## THE TASK
Please return the lines of the data that contain "false".

## EXCERPTED DATA
-- ==== Sys2Proof/Laws/PerInstr.lean ====
section
/-!
SUPPORT. The family RoundTrip, one lemma for each constructor of `Instr`: the words that the encoder
writes for a well-formed warp instruction decode to that instruction, with every operand at every
value that its encoding admits (14 R299 to R306, 15 R320 to R326). A step of a device agent has no
words, and its lemma says nothing.
-/

namespace Sys2Proof.Laws.RoundTrip

section
set_option Elab.async false
set_option linter.unusedSimpArgs false
set_option linter.unreachableTactic false
set_option linter.unusedTactic false
set_option linter.unusedVariables false

/-- What the family says of an instruction. -/
def Statement (i : Instr) : Prop := i.encodable = true → i.wf = true → decode (encode i) = .ok i

theorem and (w : Width) (d : LSpec) (a : LSpec) (b : BSrc) : Statement (.and w d a b) := by
  intro _ hw
  have h0 := w.code_lt
  have h1 := d.code_lt
  have h2 := a.code_lt
  have h3 := b.code_lt
  have h4 := b.iBit_lt
  have he : encode (.and w d a b) = [enc1 0 0x0A (modB b.iBit w) d.code a.code b.code] := rfl
  have hf : Fits1 0 0x0A (modB b.iBit w) d.code a.code b.code := by
    constructor
    iterate 6 (first | omega | (simp only [modI, modB, cmpD]; omega))
  rw [he]
  refine decode_enc1 hf (by decide) (by decide) [] (.and w d a b) ?_ hw
  have e (m d a b : Nat) : decL1 0x0A m d a b = (do some (.and (← widthOf (m % 4)) (← lspecOf d) (← lspecOf a) (← bsrcOf (m / 4) b))) := by
    rfl
  rw [if_pos (by decide), if_pos rfl, e _ _ _ _]
  simp [cmpD_lt, toBool_low, guard]

theorem or (w : Width) (d : LSpec) (a : LSpec) (b : BSrc) : Statement (.or w d a b) := by
  intro _ hw
  have h0 := w.code_lt
  have h1 := d.code_lt
  have h2 := a.code_lt
  have h3 := b.code_lt
  have h4 := b.iBit_lt
  have he : encode (.or w d a b) = [enc1 0 0x0B (modB b.iBit w) d.code a.code b.code] := rfl
  have hf : Fits1 0 0x0B (modB b.iBit w) d.code a.code b.code := by
    constructor
    iterate 6 (first | omega | (simp only [modI, modB, cmpD]; omega))
  rw [he]
  refine decode_enc1 hf (by decide) (by decide) [] (.or w d a b) ?_ hw
  have e (m d a b : Nat) : decL1 0x0B m d a b = (do some (.or (← widthOf (m % 4)) (← lspecOf d) (← lspecOf a) (← bsrcOf (m / 4) b))) := by
    rfl
  rw [if_pos (by decide), if_pos rfl, e _ _ _ _]
  simp [cmpD_lt, toBool_low, guard]

theorem xor (w : Width) (d : LSpec) (a : LSpec) (b : BSrc) : Statement (.xor w d a b) := by
  intro _ hw
  have h0 := w.code_lt
  have h1 := d.code_lt
  have h2 := a.code_lt
  have h3 := b.code_lt
  have h4 := b.iBit_lt
  have he : encode (.xor w d a b) = [enc1 0 0x0C (modB b.iBit w) d.code a.code b.code] := rfl
  have hf : Fits1 0 0x0C (modB b.iBit w) d.code a.code b.code := by
    constructor
    iterate 6 (first | omega | (simp only [modI, modB, cmpD]; omega))
  rw [he]
  refine decode_enc1 hf (by decide) (by decide) [] (.xor w d a b) ?_ hw
  have e (m d a b : Nat) : decL1 0x0C m d a b = (do some (.xor (← widthOf (m % 4)) (← lspecOf d) (← lspecOf a) (← bsrcOf (m / 4) b))) := by
    rfl
  rw [if_pos (by decide), if_pos rfl, e _ _ _ _]
  simp [cmpD_lt, toBool_low, guard]

theorem bar (n : Fin 16) (c : USrc) : Statement (.bar n c) := by
  intro _ hw
  have h0 := n.isLt
  have h1 := c.code_lt
  have h2 := c.iBit_lt
  have he : encode (.bar n c) = [enc1 1 0x23 (c.iBit * 4) n.val 0 c.code] := rfl
  have hf : Fits1 1 0x23 (c.iBit * 4) n.val 0 c.code := by
    constructor
    iterate 6 (first | omega | (omega))
  rw [he]
  refine decode_enc1 hf (by decide) (by decide) [] (.bar n c) ?_ hw
  have e (m d a b : Nat) : decU1 0x23 m d a b = (do guard (m % 4 = 0 ∧ a = 0); some (.bar (← finOf 16 d) (← usrcOf (m / 4) b))) := by
    rfl
  rw [if_pos (by decide), if_neg (by decide), e _ _ _ _]
  simp [cmpD_lt, toBool_low, guard]

theorem cbar (n : Fin 4) (c : USrc) : Statement (.cbar n c) := by
  intro _ hw
  have h0 := n.isLt
  have h1 := c.code_lt
  have h2 := c.iBit_lt
  have he : encode (.cbar n c) = [enc1 1 0x24 (c.iBit * 4) n.val 0 c.code] := rfl
  have hf : Fits1 1 0x24 (c.iBit * 4) n.val 0 c.code := by
    constructor
    iterate 6 (first | omega | (omega))
  rw [he]
  refine decode_enc1 hf (by decide) (by decide) [] (.cbar n c) ?_ hw
  have e (m d a b : Nat) : decU1 0x24 m d a b = (do guard (m % 4 = 0 ∧ a = 0); some (.cbar (← finOf 4 d) (← usrcOf (m / 4) b))) := by
    rfl
  rw [if_pos (by decide), if_neg (by decide), e _ _ _ _]
  simp [cmpD_lt, toBool_low, guard]

theorem bkpt : Statement (.bkpt) := by
  intro _ hw
  have he : encode (.bkpt ) = [enc1 0 0x5A 0 0 0 0] := rfl
  have hf : Fits1 0 0x5A 0 0 0 0 := by
    constructor
    iterate 6 (first | omega | (omega))
  rw [he]
  refine decode_enc1 hf (by decide) (by decide) [] (.bkpt ) ?_ hw
  have e (m d a b : Nat) : decL1 0x5A m d a b = (do guard (m = 0 ∧ d = 0 ∧ a = 0 ∧ b = 0); some .bkpt) := by
    rfl
  rw [if_pos (by decide), if_pos rfl, e _ _ _ _]
  simp [cmpD_lt, toBool_low, guard]

theorem brev (w : Width) (d : LSpec) (a : LSpec) : Statement (.brev w d a) := by
  intro _ hw
  have h0 := w.code_lt
  have h1 := d.code_lt
  have h2 := a.code_lt
  have he : encode (.brev w d a) = [enc1 0 0x12 w.code d.code a.code 0] := rfl
  have hf : Fits1 0 0x12 w.code d.code a.code 0 := by
    constructor
    iterate 6 (first | omega | (omega))
  rw [he]
  refine decode_enc1 hf (by decide) (by decide) [] (.brev w d a) ?_ hw
  have e (m d a b : Nat) : decL1 0x12 m d a b = (do guard (b = 0); some (.brev (← widthOf m) (← lspecOf d) (← lspecOf a))) := by
    rfl
  rw [if_pos (by decide), if_pos rfl, e _ _ _ _]
  simp [cmpD_lt, toBool_low, guard]

theorem clz (w : Width) (d : LSpec) (a : LSpec) : Statement (.clz w d a) := by
  intro _ hw
  have h0 := w.code_lt
  have h1 := d.code_lt
  have h2 := a.code_lt
  have he : encode (.clz w d a) = [enc1 0 0x11 w.code d.code a.code 0] := rfl
  have hf : Fits1 0 0x11 w.code d.code a.code 0 := by
    constructor
    iterate 6 (first | omega | (omega))
  rw [he]
  refine decode_enc1 hf (by decide) (by decide) [] (.clz w d a) ?_ hw
  have e (m d a b : Nat) : decL1 0x11 m d a b = (do guard (b = 0); some (.clz (← widthOf m) (← lspecOf d) (← lspecOf a))) := by
    rfl
  rw [if_pos (by decide), if_pos rfl, e _ _ _ _]
  simp [cmpD_lt, toBool_low, guard]

theorem popc (w : Width) (d : LSpec) (a : LSpec) : Statement (.popc w d a) := by
  intro _ hw
  have h0 := w.code_lt
  have h1 := d.code_lt
  have h2 := a.code_lt
  have he : encode (.popc w d a) = [enc1 0 0x10 w.code d.code a.code 0] := rfl
  have hf : Fits1 0 0x10 w.code d.code a.code 0 := by
    constructor
    iterate 6 (first | omega | (omega))
  rw [he]
  refine decode_enc1 hf (by decide) (by decide) [] (.popc w d a) ?_ hw
  have e (m d a b : Nat) : decL1 0x10 m d a b = (do guard (b = 0); some (.popc (← widthOf m) (← lspecOf d) (← lspecOf a))) := by
    rfl
  rw [if_pos (by decide), if_pos rfl, e _ _ _ _]
  simp [cmpD_lt, toBool_low, guard]

theorem brx (r : Bool) (a : LSpec) : Statement (.brx r a) := by
  intro _ hw
  have h0 := ofBool_lt r
  have h1 := a.code_lt
  have he : encode (.brx r a) = [enc1 0 0x53 (ofBool r * 4) 0 a.code 0] := rfl
  have hf : Fits1 0 0x53 (ofBool r * 4) 0 a.code 0 := by
    constructor
    iterate 6 (first | omega | (omega))
  rw [he]
  refine decode_enc1 hf (by decide) (by decide) [] (.brx r a) ?_ hw
  have e (sat : Bool) (m d a b : Nat) (hs : sat = toBool (m / 4)) : decL1 0x53 m d a b = (do guard (m % 4 = 0 ∧ d = 0 ∧ b = 0); some (.brx sat (← lspecOf a))) := by
    subst hs; rfl
  rw [if_pos (by decide), if_pos rfl, e _ _ _ _ _ rfl]
  simp [cmpD_lt, toBool_low, guard]

theorem cancel (l : CancelLevel) : Statement (.cancel l) := by
  intro _ hw
  have h0 := l.code_lt
  have he : encode (.cancel l) = [enc1 1 0x41 l.code 0 0 0] := rfl
  have hf : Fits1 1 0x41 l.code 0 0 0 := by
    constructor
    iterate 6 (first | omega | (omega))
  rw [he]
  refine decode_enc1 hf (by decide) (by decide) [] (.cancel l) ?_ hw
  have e (m d a b : Nat) : decU1 0x41 m d a b = (do guard (d = 0 ∧ a = 0 ∧ b = 0); some (.cancel (← levelOf m))) := by
    rfl
  rw [if_pos (by decide), if_neg (by decide), e _ _ _ _]
  simp [cmpD_lt, toBool_low, guard]

theorem cbrsv (d : USpec) (n : Fin 16) : Statement (.cbrsv d n) := by
  intro _ hw
  have h0 := d.code_lt
  have h1 := n.isLt
  have he : encode (.cbrsv d n) = [enc1 1 0x36 0 d.code n.val 0] := rfl
  have hf : Fits1 1 0x36 0 d.code n.val 0 := by
    constructor
    iterate 6 (first | omega | (omega))
  rw [he]
  refine decode_enc1 hf (by decide) (by decide) [] (.cbrsv d n) ?_ hw
  have e (m d a b : Nat) : decU1 0x36 m d a b = (do guard (m = 0 ∧ b = 0); some (.cbrsv (← uspecOf d) (← finOf 16 a))) := by
    rfl
  rw [if_pos (by decide), if_neg (by decide), e _ _ _ _]
  simp [cmpD_lt, toBool_low, guard]

theorem cbcmt (n : Fin 16) : Statement (.cbcmt n) := by
  intro _ hw
  have h0 := n.isLt
  have he : encode (.cbcmt n) = [enc1 1 0x37 0 0 n.val 0] := rfl
  have hf : Fits1 1 0x37 0 0 n.val 0 := by
    constructor
    iterate 6 (first | omega | (omega))
  rw [he]
  refine decode_enc1 hf (by decide) (by decide) [] (.cbcmt n) ?_ hw
  have e (m d a b : Nat) : decU1 0x37 m d a b = (do guard (m = 0 ∧ b = 0 ∧ d = 0); some (.cbcmt (← finOf 16 a))) := by
    rfl
  rw [if_pos (by decide), if_neg (by decide), e _ _ _ _]
  simp [cmpD_lt, toBool_low, guard]

theorem cbacq (d : USpec) (n : Fin 16) : Statement (.cbacq d n) := by
  intro _ hw
  have h0 := d.code_lt
  have h1 := n.isLt
  have he : encode (.cbacq d n) = [enc1 1 0x38 0 d.code n.val 0] := rfl
  have hf : Fits1 1 0x38 0 d.code n.val 0 := by
    constructor
    iterate 6 (first | omega | (omega))
  rw [he]
  refine decode_enc1 hf (by decide) (by decide) [] (.cbacq d n) ?_ hw
  have e (m d a b : Nat) : decU1 0x38 m d a b = (do guard (m = 0 ∧ b = 0); some (.cbacq (← uspecOf d) (← finOf 16 a))) := by
    rfl
  rw [if_pos (by decide), if_neg (by decide), e _ _ _ _]
  simp [cmpD_lt, toBool_low, guard]

theorem cbrel (n : Fin 16) : Statement (.cbrel n) := by
  intro _ hw
  have h0 := n.isLt
  have he : encode (.cbrel n) = [enc1 1 0x39 0 0 n.val 0] := rfl
  have hf : Fits1 1 0x39 0 0 n.val 0 := by
    constructor
    iterate 6 (first | omega | (omega))
  rw [he]
  refine decode_enc1 hf (by decide) (by decide) [] (.cbrel n) ?_ hw
  have e (m d a b : Nat) : decU1 0x39 m d a b = (do guard (m = 0 ∧ b = 0 ∧ d = 0); some (.cbrel (← finOf 16 a))) := by
    rfl
  rw [if_pos (by decide), if_neg (by decide), e _ _ _ _]
  simp [cmpD_lt, toBool_low, guard]

theorem ckpt : Statement (.ckpt) := by
  intro _ hw
  have he : encode (.ckpt ) = [enc1 1 0x46 0 0 0 0] := rfl
  have hf : Fits1 1 0x46 0 0 0 0 := by
    constructor
    iterate 6 (first | omega | (omega))
  rw [he]
  refine decode_enc1 hf (by decide) (by decide) [] (.ckpt ) ?_ hw
  have e (m d a b : Nat) : decU1 0x46 m d a b = (do guard (m = 0 ∧ d = 0 ∧ a = 0 ∧ b = 0); some .ckpt) := by
    rfl
  rw [if_pos (by decide), if_neg (by decide), e _ _ _ _]
  simp [cmpD_lt, toBool_low, guard]

theorem cpyw (n : Fin 4) (b : USrc) : Statement (.cpyw n b) := by
  intro _ hw
  have h0 := n.isLt
  have h1 := b.code_lt
  have h2 := b.iBit_lt
  have he : encode (.cpyw n b) = [enc1 1 0x35 (b.iBit * 4) n.val 0 b.code] := rfl
  have hf : Fits1 1 0x35 (b.iBit * 4) n.val 0 b.code := by
    constructor
    iterate 6 (first | omega | (omega))
  rw [he]
  refine decode_enc1 hf (by decide) (by decide) [] (.cpyw n b) ?_ hw
  have e (m d a b : Nat) : decU1 0x35 m d a b = (do guard (m % 4 = 0 ∧ a = 0); some (.cpyw (← finOf 4 d) (← usrcOf (m / 4) b))) := by
    rfl
  rw [if_pos (by decide), if_neg (by decide), e _ _ _ _]
  simp [cmpD_lt, toBool_low, guard]

theorem dadd (r : Rnd) (d : LSpec) (a : LSpec) (b : LSpec) : Statement (.dadd r d a b) := by
  intro _ hw
  have h0 := r.code_lt
  have h1 := d.code_lt
  have h2 := a.code_lt
  have h3 := b.code_lt
  have he : encode (.dadd r d a b) = [enc1 0 0x27 r.code d.code a.code b.code] := rfl
  have hf : Fits1 0 0x27 r.code d.code a.code b.code := by
    constructor
    iterate 6 (first | omega | (omega))
  rw [he]
  refine decode_enc1 hf (by decide) (by decide) [] (.dadd r d a b) ?_ hw
  have e (m d a b : Nat) : decL1 0x27 m d a b = (do some (.dadd (← rndOf m) (← lspecOf d) (← lspecOf a) (← lspecOf b))) := by
    rfl
  rw [if_pos (by decide), if_pos rfl, e _ _ _ _]
  simp [cmpD_lt, toBool_low, guard]

theorem dmul (r : Rnd) (d : LSpec) (a : LSpec) (b : LSpec) : Statement (.dmul r d a b) := by
  intro _ hw
  have h0 := r.code_lt
  have h1 := d.code_lt
  have h2 := a.code_lt
  have h3 := b.code_lt
  have he : encode (.dmul r d a b) = [enc1 0 0x28 r.code d.code a.code b.code] := rfl
  have hf : Fits1 0 0x28 r.code d.code a.code b.code := by
    constructor
    iterate 6 (first | omega | (omega))
  rw [he]
  refine decode_enc1 hf (by decide) (by decide) [] (.dmul r d a b) ?_ hw
  have e (m d a b : Nat) : decL1 0x28 m d a b = (do some (.dmul (← rndOf m) (← lspecOf d) (← lspecOf a) (← lspecOf b))) := by
    rfl
  rw [if_pos (by decide), if_pos rfl, e _ _ _ _]
  simp [cmpD_lt, toBool_low, guard]

theorem dcmp (c : FCond) (n : Fin 8) (a : LSpec) (b : LSpec) : Statement (.dcmp c n a b) := by
  intro _ hw
  have h0 := c.code_lt
  have h1 := n.isLt
  have h2 := a.code_lt
  have h3 := b.code_lt
  have he : encode (.dcmp c n a b) = [enc1 0 0x29 c.code n.val a.code b.code] := rfl
  have hf : Fits1 0 0x29 c.code n.val a.code b.code := by
    constructor
    iterate 6 (first | omega | (omega))
  rw [he]
  refine decode_enc1 hf (by decide) (by decide) [] (.dcmp c n a b) ?_ hw
  have e (m d a b : Nat) : decL1 0x29 m d a b = (do some (.dcmp (← fcondOf m) (← finOf 8 d) (← lspecOf a) (← lspecOf b))) := by
    rfl
  rw [if_pos (by decide), if_pos rfl, e _ _ _ _]
  simp [cmpD_lt, toBool_low, guard]

theorem exit : Statement (.exit) := by
  intro _ hw
  have he : encode (.exit ) = [enc1 0 0x57 0 0 0 0] := rfl
  have hf : Fits1 0 0x57 0 0 0 0 := by
    constructor
    iterate 6 (first | omega | (omega))
  rw [he]
  refine decode_enc1 hf (by decide) (by decide) [] (.exit ) ?_ hw
  have e (m d a b : Nat) : decL1 0x57 m d a b = (do guard (m = 0 ∧ d = 0 ∧ a = 0 ∧ b = 0); some .exit) := by
    rfl
  rw [if_pos (by decide), if_pos rfl, e _ _ _ _]
  simp [cmpD_lt, toBool_low, guard]

theorem fadd (r : Rnd) (d : LSpec) (a : LSpec) (b : LSpec) : Statement (.fadd r d a b) := by
  intro _ hw
  have h0 := r.code_lt
  have h1 := d.code_lt
  have h2 := a.code_lt
  have h3 := b.code_lt
  have he : encode (.fadd r d a b) = [enc1 0 0x20 r.code d.code a.code b.code] := rfl
  have hf : Fits1 0 0x20 r.code d.code a.code b.code := by
    constructor
    iterate 6 (first | omega | (omega))
  rw [he]
  refine decode_enc1 hf (by decide) (by decide) [] (.fadd r d a b) ?_ hw
  have e (m d a b : Nat) : decL1 0x20 m d a b = (do some (.fadd (← rndOf m) (← lspecOf d) (← lspecOf a) (← lspecOf b))) := by
    rfl
  rw [if_pos (by decide), if_pos rfl, e _ _ _ _]
  simp [cmpD_lt, toBool_low, guard]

## RESPONSE BELOW
set_option Elab.async false
set_option linter.unusedSimpArgs false
set_option linter.unreachableTactic false
set_option linter.unusedTactic false
set_option linter.unusedVariables false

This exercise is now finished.